Bianco: “The two remakes (Charlie’s Angels and Prime Suspect)—not only are they bad, but they strike me as shockingly unnecessary. You expect a remake of Prime Suspect to not be as good as the original and it doesn't come close. It's shocking that a remake of Charlie’s Angels can be so much worse than the original because the bar was not really set all that high.”
THE INEVITABLE HIT
Paul Lee went to major lengths to lure sitcom star Tim Allen back to primetime, but the resulting comedy Last Man Standing, which falls into ABC’s overpopulated “man in a woman’s world” genre, fell flat with critics. While short of calling it the season’s worst, most were disappointed with the execution. (Feinberg says, “You’d think that Tim Allen knows how to do a basic sitcom, and it turns out in this particular case that he can’t.”) But if Allen’s appeal proves intact, the show could do business for ABC despite a tough timeslot opposite NCIS and Glee.

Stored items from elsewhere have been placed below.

/-- A message is one more effect, and changes nothing else. -/
theorem matrixLanded_frame {tm : Team} (htm : Table.find s.teams c.team = some tm) (id : Nat) : ∃ ts tm' es,
    matrixLanded s id c l rows msg status = { s with teams := ts, effects := es } ∧ Table.find ts c.team = some tm' ∧
      tm' = { tm with mem := tm'.mem, views := tm'.views } ∧
      (∀ a, Sparse.get 0 tm'.mem a = (lastOutput rows a).getD (Sparse.get 0 tm.mem a)) ∧
      (msg = none → es = s.effects) ∧
      ∀ port w0, msg = some (port, w0) → (Table.find s.tasks c.task).isSome = true → ∃ e, es = s.effects ++ [e] ∧
        e.body = .message port w0 status none ∧ e.key = c.key ∧ e.dom = l.dom ∧ e.cmd = id := by
  obtain ⟨ts, tm', hland, hfind, hframe, hmem⟩ := landOutputs_lands htm (indexOf s c.group) rows
  obtain _ | ⟨port, w0⟩ := msg
  · exact ⟨ts, tm', s.effects, hland, hfind, hframe, hmem, fun _ => rfl, fun _ _ h => by cases h⟩
  · have hsend : matrixLanded s id c l rows (some (port, w0)) status =
        cmdEffect { s with teams := ts } id c l (.message port w0 status none) := by rw [matrixLanded, hland]
    cases hk : Table.find s.tasks c.task with
    | none =>
      refine ⟨ts, tm', s.effects, ?_, hfind, hframe, hmem, nofun, fun _ _ _ h => absurd h (by simp)⟩
      rw [hsend, cmdEffect, hk]
    | some k =>
      refine ⟨ts, tm', _, by rw [hsend, cmdEffect, hk], hfind, hframe, hmem, nofun, fun p v h _ => ?_⟩
      obtain ⟨rfl, rfl⟩ := by simpa using h
      exact ⟨_, rfl, rfl, rfl, rfl, rfl⟩

variable (hc : Table.find s.cmds s.arg.a = some c) (hf : c.finished = false) (hl : cmdLaunch s c = some l)
  (hbody : c.body = .matrix rows col msg status)

/-- A command of the matrix engine. -/
def CmdBody.isMatrix (b : CmdBody) : Bool := match b with | .matrix .. => true | _ => false

theorem CmdBody.isMatrix_iff (b : CmdBody) : b.isMatrix = true ↔ ∃ r k m v, b = .matrix r k m v := by
  cases b <;> simp [isMatrix]

/-- An earlier matrix command of the team is in flight. -/
def matrixBefore (s : State) (c : Cmd) : Bool :=
  s.cmds.any fun e => decide (e.1 < s.arg.a) && decide (e.2.team = c.team) && !e.2.finished && e.2.body.isMatrix

theorem matrixBefore_iff : matrixBefore s c = true ↔
    ∃ e ∈ s.cmds, e.1 < s.arg.a ∧ e.2.team = c.team ∧ e.2.finished = false ∧ ∃ r k m v, e.2.body = .matrix r k m v := by
  simp only [matrixBefore, List.any_eq_true, Bool.and_eq_true, decide_eq_true_eq, Bool.not_eq_true', CmdBody.isMatrix_iff,
    and_assoc]

include hc hf hl hbody

theorem matrixComplete_eq : exec .matrixCommandComplete s = if matrixBefore s c then .next s else
    .next (finishCmd (matrixLanded s s.arg.a c l rows msg status) s.arg.a c (uniformOuts c.sd [status] ++ columnOuts col)) := by
  simp only [exec, execMatrixCommandComplete, hc, hl, hbody, hf, Bool.false_or]
  rfl

end

/-- Settles O29: the rows and the message come before `finishCmd`, which lowers the flag and delivers status and column. -/
theorem matrixCompletionLandsRows : Obligations.MatrixCompletionLandsRows := by
  unfold Obligations.MatrixCompletionLandsRows
  intro s c l grp tm rows col msg status hc hf hl hg htm hbody isMatrix earlier
  have hbefore : matrixBefore s c = true ↔ earlier := matrixBefore_iff
  have hx := matrixComplete_eq hc hf hl hbody
  refine ⟨fun h => hx.trans (if_pos (hbefore.2 h)), fun h => ?_⟩
  obtain ⟨ts, tm', es, hland, htm', hframe, hmem, hquiet, hsends⟩ :=
    matrixLanded_frame (l := l) (rows := rows) (msg := msg) (status := status) htm s.arg.a
  generalize houts : uniformOuts c.sd [status] ++ columnOuts col = outs
  rw [if_neg (mt hbefore.1 h), hland, houts] at hx
  set v : State := { s with teams := ts, effects := es }
  obtain ⟨gs, hdel⟩ := deliver_groupsOnly v c outs
  obtain ⟨grp₁, hg₁, hflags₁⟩ := (deliver_calm v c outs).groups c.group grp hg
  obtain ⟨-, grp₂, hg₂, hu, hv, hflags, -, -⟩ := finishCmd_lands (id := s.arg.a) (s := v) (by rw [hdel]; exact hc) hf hg₁
  refine ⟨_, grp₂, tm', hx, hg₂, ?_, finishCmd_mem .., ?_, fun f hne => ?_, hframe, hmem, fun hm => ?_, fun port w0 hm hk => ?_,
    fun k hk => finishCmd_finished hf hk, fun x sp ht => ?_⟩
  · rw [finishCmd_teams _ _ _ _ hf, hdel]
    exact htm'
  · rw [hflags, Sparse.get_set, hflags₁]
  · rw [hflags, Sparse.get_set_ne _ _ _ hne, hflags₁]
  · rw [finishCmd_effects _ hf]
    exact hquiet hm
  · rw [finishCmd_effects _ hf]
    exact hsends port w0 hm hk
  · obtain ⟨grp', hg', hstatus, hcol⟩ := deliver_registers (s := v) hg ht status col
    obtain rfl : grp' = grp₁ := by rw [houts, hg₁] at hg'; exact (Option.some.inj hg').symm
    refine ⟨fun h4 h1008 => by rw [hu]; exact hstatus h4 h1008, fun r lanes ws h l hl => ?_⟩
    rw [← hcol r lanes ws h l hl]
    simp only [laneRead, vecRead, hv]

end Sys2Proof.Machine

namespace Sys2Proof.Machine
-- Theorems one after another: in parallel, the stacks of the waiting threads go past the checker's memory limit.
set_option Elab.async false

/-! ### What a checked command comes to (R268, R290) -/

/-- The body of instruction `i` comes to `r` where split `w` issues it. -/
def comesTo (i : Instr) (s : State) (w : Who) (r : Res) : Prop :=
  ∃ f : State → Who → Res, exec i s = slot i (fun s => withWho s (f s)) s ∧ f s w = r

/-- A check that failed is a trap. -/
def checked (bad : Option Trap) (r : Res) : Res :=
  match bad with
  | some t => .trap t
  | none => r

section
variable {i : Instr} {s : State} {w : Who} {c : Clause}

theorem comesTo.traps {t : Trap} (h : comesTo i s w (.trap t)) : trapsOnSplit s w c i t := by
  obtain ⟨_, hx, hr⟩ := h
  exact body_traps hx hr

theorem comesTo.waits {k : Nat} (h : comesTo i s w (.stall k)) : waitsOnSplit s w c i k := by
  obtain ⟨_, hx, hr⟩ := h
  exact body_waits hx hr

theorem comesTo.runs {o : Out} (h : comesTo i s w (.ok o)) : runsOnSplit s w c i o := by
  obtain ⟨_, hx, hr⟩ := h
  exact body_runs hx hr

theorem comesTo.passes {bad : Option Trap} {r : Res} (h : comesTo i s w (checked bad r)) (hb : bad = none) :
    comesTo i s w r := by
  rwa [hb] at h

theorem comesTo.fails {bad : Option Trap} {r : Res} {t : Trap} (h : comesTo i s w (checked bad r)) (hb : bad = some t) :
    trapsOnSplit s w c i t := by
  rw [hb] at h
  exact h.traps

end

/-- The first check that fails is the MATRIX trap, with its word. -/
theorem matrixBad_first {l : List (Nat × Nat × Bool)} {r : Nat × Nat × Bool} (h : (l.find? fun r => r.2.2) = some r) :
    matrixBad l = some { cls := 14, cause := r.1, aux := r.2.1 } := by
  rw [matrixBad, h]
  rfl

theorem matrixBad_none {l : List (Nat × Nat × Bool)} (h : l.all (fun r => !r.2.2) = true) : matrixBad l = none := by
  rw [matrixBad, List.find?_eq_none.2 (by simpa using h)]
  rfl

/-- A range without an index position. -/
def unindexed (r : Nat × Nat) : MxRange := (r.1, r.2, none)

section
variable {w : Who} {reads : List (Nat × Nat)}

theorem matrixPlace_empty (rs : List MxRange) (h : w.grp.size = 0) :
    matrixPlace w none rs false = some { cls := 14, cause := 8 } := by
  rw [matrixPlace, if_pos h]
  rfl

theorem matrixPlace_inside (hsize : 0 < w.grp.size) (h : ∀ r ∈ reads, r.1 + r.2 ≤ w.grp.size) :
    matrixPlace w none (reads.map unindexed) false = none := by
  have hbad : (reads.map unindexed).filter (fun r => decide (w.grp.size < r.1 + r.2.1)) = [] := by
    refine List.filter_eq_nil_iff.2 fun r hr => ?_
    obtain ⟨e, he, rfl⟩ := List.mem_map.1 hr
    exact fun h' => Nat.not_lt.2 (h e he) (of_decide_eq_true h')
  rw [matrixPlace, if_neg hsize.ne', matrixRange, hbad]
  rfl

theorem leastBy_head {α : Type} {lt : α → α → Bool} {x : α} {xs : List α} (h : ∀ y ∈ xs, lt y x = false) :
    leastBy lt (x :: xs) = some x := by
  have hmem (l : List α) : ∀ y, leastBy lt l = some y → y ∈ l := by
    induction l with
    | nil => intro y hy; cases hy
    | cons a l ih =>
      intro y hy
      rw [leastBy] at hy
      split at hy
      · simp_all
      · next z hz =>
        have := ih z hz
        split at hy <;> simp_all
  rw [leastBy]
  split
  · rfl
  · next y hy => rw [if_neg (by simp [h y (hmem xs y hy)])]

/-- The first range lies outside the own allocation. -/
theorem matrixPlace_outside {r : Nat × Nat} (hsize : 0 < w.grp.size) (h : w.grp.size < r.1 + r.2) :
    matrixPlace w none ((r :: reads).map unindexed) false =
      some { cls := 4, cause := 15, d0 := word r.1, d1 := word w.grp.size } := by
  have hbad : ((r :: reads).map unindexed).filter (fun r => decide (w.grp.size < r.1 + r.2.1)) =
      unindexed r :: (reads.map unindexed).filter fun r => decide (w.grp.size < r.1 + r.2.1) := by
    exact List.filter_cons_of_pos (decide_eq_true h)
  rw [matrixPlace, if_neg hsize.ne', matrixRange, hbad, leastBy_head fun y hy => ?_]
  · rfl
  · obtain ⟨e, -, rfl⟩ := List.mem_map.1 (List.mem_of_mem_filter hy)
    rfl

end

/-! ### The start of a command that only reads -/

/-- The command that a plan without a message starts. -/
def matrixCmd (s : State) (w : Who) (sd : SReg) (p : MxPlan) : Cmd :=
  { group := w.g, split := w.x, team := w.grp.team, task := w.grp.task
    flag := (w.sp.clause.map Clause.flag).getD 15, sd := sd.toNat, into := [w.x], key := agentKey w
    clock := w.sp.clock, prog := s.prog, line := w.sp.line, interval := w.team.interval
    reads := (p.reads.map fun r => (r.1, r.2.1)).eraseDups, writes := (p.writes.map fun r => (r.1, r.2.1)).eraseDups
    body := .matrix p.rows p.col p.msg p.status }

/-- The state in which it stands in flight. -/
def matrixStarted (s : State) (w : Who) (sd : SReg) (p : MxPlan) : State :=
  updTeam (newCmd { s with prog := s.prog + 1 } (matrixCmd s w sd p)).2 w.grp.team fun tm => { tm with mx := p.mx }

section
variable {i : Instr} {s : State} {w : Who} {c : Clause} {sd : SReg}

theorem matrixStarted_cmd (p : MxPlan) : Table.find (matrixStarted s w sd p).cmds s.fresh = some (matrixCmd s w sd p) :=
  Table.find_put ..

theorem matrixStarted_team (h : Table.find s.teams w.grp.team = some w.team) (p : MxPlan) :
    Table.find (matrixStarted s w sd p).teams w.grp.team = some { w.team with mx := p.mx } := by
  have hf := Table.find_upd s.teams w.grp.team fun tm => { tm with mx := p.mx }
  rw [h] at hf
  exact hf

theorem matrixCmd_flag (hc : w.sp.clause = some c) (p : MxPlan) : (matrixCmd s w sd p).flag = c.flag := by
  rw [matrixCmd, hc]
  rfl

/-- Ranges without index positions are as they were named. -/
theorem matrixCmd_reads {reads : List (Nat × Nat)} (h : reads.eraseDups = reads) (m : Matrix) :
    (matrixCmd s w sd { reads := reads.map unindexed, mx := m }).reads = reads := by
  have hmap : (reads.map unindexed).map (fun r => (r.1, r.2.1)) = reads := by
    rw [List.map_map]
    exact List.map_id' reads
  rw [matrixCmd, hmap, h]

theorem matrixStart_full {p : MxPlan} (h : 8 ≤ matrixInFlight s w) : matrixStart s w sd p = .stall 6 := if_pos h

theorem matrixStart_held {p : MxPlan} (h : matrixInFlight s w < 8)
    (hheld : heldAccess s w (matrixAccs w p.reads p.writes) = true) : matrixStart s w sd p = .stall 7 :=
  (if_neg (Nat.not_le.2 h)).trans (if_pos hheld)

/-- A command that reads the scratchpad and leaves no message, no rows and no column. -/
theorem matrixStart_reads {reads : List (Nat × Nat)} {m : Matrix} (h : matrixInFlight s w < 8)
    (hheld : heldAccess s w (matrixAccs w (reads.map unindexed) []) = false) :
    matrixStart s w sd { reads := reads.map unindexed, mx := m } = .ok
      { s := matrixStarted s w sd { reads := reads.map unindexed, mx := m }, accs := matrixAccs w (reads.map unindexed) []
        items := [⟨4, 32, true⟩], looks := reads.map fun r => ⟨false, r.1, r.2, true, false, 96⟩
        pends := some [(0, sd.toNat)] } := by
  have hlooks : (reads.map unindexed).map (fun r => localLook r.1 r.2.1 (r.2.2.getD noLane) true false) ++ [] =
      reads.map fun r => ⟨false, r.1, r.2, true, false, 96⟩ := by
    rw [List.append_nil, List.map_map]
    rfl
  rw [← hlooks]
  exact (if_neg (Nat.not_le.2 h)).trans (if_neg (Bool.not_eq_true _ ▸ hheld))

/-- Such a command waits for room in the engine and for its ranges, and then stands in flight with the new matrix state. -/
theorem matrixStart_goes {reads : List (Nat × Nat)} {m : Matrix} (hw : whoOf s w.g w.x = some w) (hc : w.sp.clause = some c)
    (hreads : reads.eraseDups = reads) {p : Matrix → Prop} (hp : p m)
    (h : comesTo i s w (matrixStart s w sd { reads := reads.map unindexed, mx := m })) :
    let accs := matrixAccs w (reads.map unindexed) []
    (8 ≤ matrixInFlight s w → waitsOnSplit s w c i 6) ∧
    (matrixInFlight s w < 8 → heldAccess s w accs = true → waitsOnSplit s w c i 7) ∧
    (matrixInFlight s w < 8 → heldAccess s w accs = false → ∃ (t : State) (tm : Team),
      leavesCommand s w c sd t (fun k => k.body = .matrix [] none none 0 ∧ k.reads = reads ∧ k.writes = []) ∧
      t.groups = s.groups ∧ t.mem = s.mem ∧ t.effects = s.effects ∧
      Table.find t.teams w.grp.team = some tm ∧ tm = { w.team with mx := tm.mx } ∧ p tm.mx ∧
      runsOnSplit s w c i
        { s := t, accs, items := [⟨4, 32, true⟩], looks := reads.map fun r => ⟨false, r.1, r.2, true, false, 96⟩
          pends := some [(0, sd.toNat)] }) := by
  intro accs
  obtain ⟨-, -, -, -, hteam, -, -⟩ := whoOf_eq_some.1 hw
  refine ⟨fun hfull => ?_, fun hroom hheld => ?_, fun hroom hheld =>
    ⟨matrixStarted s w sd { reads := reads.map unindexed, mx := m }, { w.team with mx := m }, ?_⟩⟩
  · rw [matrixStart_full hfull] at h
    exact h.waits
  · rw [matrixStart_held (p := { reads := reads.map unindexed, mx := m }) hroom hheld] at h
    exact h.waits
  · rw [matrixStart_reads hroom hheld] at h
    have hteam' := matrixStarted_team (sd := sd) hteam { reads := reads.map unindexed, mx := m }
    exact ⟨⟨_, matrixStarted_cmd _, rfl, rfl, rfl, matrixCmd_flag hc _, rfl, rfl, rfl, matrixCmd_reads hreads m, rfl⟩,
      rfl, rfl, rfl, hteam', rfl, hp, h.runs⟩

end

/-! ### Fields of a block's words -/

theorem bits_low (w : Word) (k : Nat) : bits w k 0 = w.toNat % 2 ^ (k + 1) := by
  rw [bits, pow_zero, Nat.div_one, Nat.sub_zero]

theorem bits_high (w : Word) {k : Nat} (hk : k ≤ 31) : bits w 31 k = w.toNat / 2 ^ k := by
  have hpow : 2 ^ (31 - k + 1) * 2 ^ k = 2 ^ 32 := by rw [← pow_add]; congr 1; omega
  exact Nat.mod_eq_of_lt (Nat.div_lt_of_lt_mul (by rw [Nat.mul_comm, hpow]; exact w.isLt))

theorem checked_orElse (a b : Option Trap) (r : Res) : checked a (checked b r) = checked (a.orElse fun _ => b) r := by
  cases a <;> rfl

/-! ### What the four instructions come to -/

/-- The checks of `MWLD` on its control word and its two addresses (R290). -/
def mwldChecks (w : Who) (ctl : Word) (wa sc : Nat) : List (Nat × Nat × Bool) :=
  let fmt := ctl.toNat % 8
  let scl := ctl.getLsbD 4
  [(1, 0, decide (ctl.toNat / 2 ^ 5 ≠ 0)), (1, 2, !scl && decide (sc ≠ 0)),
    (2, 0, decide (5 < fmt) || (scl && !decide (2 ≤ fmt)) || (decide (fmt = 1) && !(recFeat w.task.words).testBit 1)),
    (4, 1, decide (wa % 64 ≠ 0)), (4, 2, decide (sc % 4 ≠ 0))]

/-- The ranges that `MWLD` reads. -/
def mwldReads (ctl : Word) (wa sc : Nat) : List (Nat × Nat) := (wa, 8192) :: if ctl.getLsbD 4 then [(sc, 256)] else []

/-- The tile that `MWLD` loads. -/
def mwldTile (w : Who) (ctl : Word) (wa sc : Nat) : Tile :=
  makeTile (teamBytes w.team wa 8192) (ctl.toNat % 8)
    (if ctl.getLsbD 4 then bytesWords 64 (teamBytes w.team sc 256) else List.replicate 64 0x3F800000) wa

Deggans: “To critics, it’s going to feel like Tim Allen is kind of running in place. It’s like if his old character from Home Improvement got divorced and married into a different family. But people like Tim Allen. And particularly I think if they can elevate their writing a little bit and make it a little sharper and make the characters a little more appealing, I think people will like that show even though critics will probably hate it.”
THE TOSS-UP
Perhaps no shows drew more mixed responses from critics than the two 1960s era dramas, Pan Am and The Playboy Club. Despite a certain aesthetic appeal, most couldn’t understand the strategy of copying a cable show—AMC’s Mad Men—that, despite it’s pop culture cred, draws only about 2 million viewers a week. While the scales tipped slightly in Pan Am’s favor as the favorite of the two nostalgia entries, the stories will have to broaden out in future episodes to have any chance at success on network TV.
Maureen Ryan: “The Playboy Club was just painful to me. It’s not even that if you’re a fan of Mad Men you might be irritated at the way they take elements of that and make them boring. It’s almost like even if you’ve never seen Mad Men for a second, it just doesn’t really hold up. Pan Am, at least I didn’t feel vaguely insulted by it.”
Deggans: “I didn’t hate Pan Am and The Playboy Club, they weren’t this cavalcade of sexist nonsense that I expected them to be. They weren’t good, but they weren’t as awful as I feared they would be. You could tell they were trying really hard to avoid the most obvious criticisms they were going to get for doing the shows; I’ll give them that.”